Records provided START

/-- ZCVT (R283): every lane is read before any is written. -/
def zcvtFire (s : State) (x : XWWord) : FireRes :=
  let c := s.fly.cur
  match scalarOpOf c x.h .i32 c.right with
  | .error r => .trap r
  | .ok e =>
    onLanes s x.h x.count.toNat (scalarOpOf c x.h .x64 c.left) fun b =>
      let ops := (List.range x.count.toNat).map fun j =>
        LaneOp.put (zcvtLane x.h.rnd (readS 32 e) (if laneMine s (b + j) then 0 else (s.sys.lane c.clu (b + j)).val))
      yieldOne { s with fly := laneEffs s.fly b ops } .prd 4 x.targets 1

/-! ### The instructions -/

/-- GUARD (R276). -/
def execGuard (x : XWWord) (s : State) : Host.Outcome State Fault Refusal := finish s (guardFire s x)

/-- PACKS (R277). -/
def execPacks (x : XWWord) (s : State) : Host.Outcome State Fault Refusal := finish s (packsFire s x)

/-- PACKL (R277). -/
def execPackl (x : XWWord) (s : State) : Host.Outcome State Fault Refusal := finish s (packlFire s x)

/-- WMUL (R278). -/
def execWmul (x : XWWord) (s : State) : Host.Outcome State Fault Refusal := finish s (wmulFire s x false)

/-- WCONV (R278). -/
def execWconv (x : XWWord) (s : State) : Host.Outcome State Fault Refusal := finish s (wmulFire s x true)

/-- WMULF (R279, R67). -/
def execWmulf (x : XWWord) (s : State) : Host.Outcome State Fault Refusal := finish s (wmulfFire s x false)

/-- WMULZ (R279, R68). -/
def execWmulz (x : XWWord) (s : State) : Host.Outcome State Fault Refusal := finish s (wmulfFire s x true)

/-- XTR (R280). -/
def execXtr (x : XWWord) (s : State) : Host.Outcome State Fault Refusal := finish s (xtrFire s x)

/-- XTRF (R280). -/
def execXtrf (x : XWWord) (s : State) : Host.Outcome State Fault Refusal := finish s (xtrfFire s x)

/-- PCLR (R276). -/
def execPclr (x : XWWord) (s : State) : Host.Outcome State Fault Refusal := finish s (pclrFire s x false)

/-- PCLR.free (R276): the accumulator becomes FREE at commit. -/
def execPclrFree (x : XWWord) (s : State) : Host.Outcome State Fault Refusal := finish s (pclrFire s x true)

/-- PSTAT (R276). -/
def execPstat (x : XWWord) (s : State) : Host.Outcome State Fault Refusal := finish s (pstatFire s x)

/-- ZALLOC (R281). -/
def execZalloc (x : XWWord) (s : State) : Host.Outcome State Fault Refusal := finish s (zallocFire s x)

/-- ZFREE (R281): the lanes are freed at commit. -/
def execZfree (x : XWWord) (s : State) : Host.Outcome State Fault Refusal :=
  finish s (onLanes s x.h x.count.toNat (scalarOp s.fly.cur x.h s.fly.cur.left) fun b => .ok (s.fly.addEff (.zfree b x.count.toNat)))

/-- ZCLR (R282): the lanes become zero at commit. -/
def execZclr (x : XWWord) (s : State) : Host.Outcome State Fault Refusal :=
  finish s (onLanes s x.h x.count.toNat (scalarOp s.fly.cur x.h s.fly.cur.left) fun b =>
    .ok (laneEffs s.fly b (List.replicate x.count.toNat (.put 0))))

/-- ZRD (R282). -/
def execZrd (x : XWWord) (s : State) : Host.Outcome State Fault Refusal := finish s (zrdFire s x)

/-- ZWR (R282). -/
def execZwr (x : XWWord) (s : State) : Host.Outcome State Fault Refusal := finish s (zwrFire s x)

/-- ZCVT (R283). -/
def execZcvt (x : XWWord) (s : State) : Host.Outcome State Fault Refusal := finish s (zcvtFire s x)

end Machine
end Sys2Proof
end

Records provided END

Required action >>
From the entries above, copy out every line where the string "List" appears.

Answer space >>
      let ops := (List.range x.count.toNat).map fun j =>
    .ok (laneEffs s.fly b (List.replicate x.count.toNat (.put 0))))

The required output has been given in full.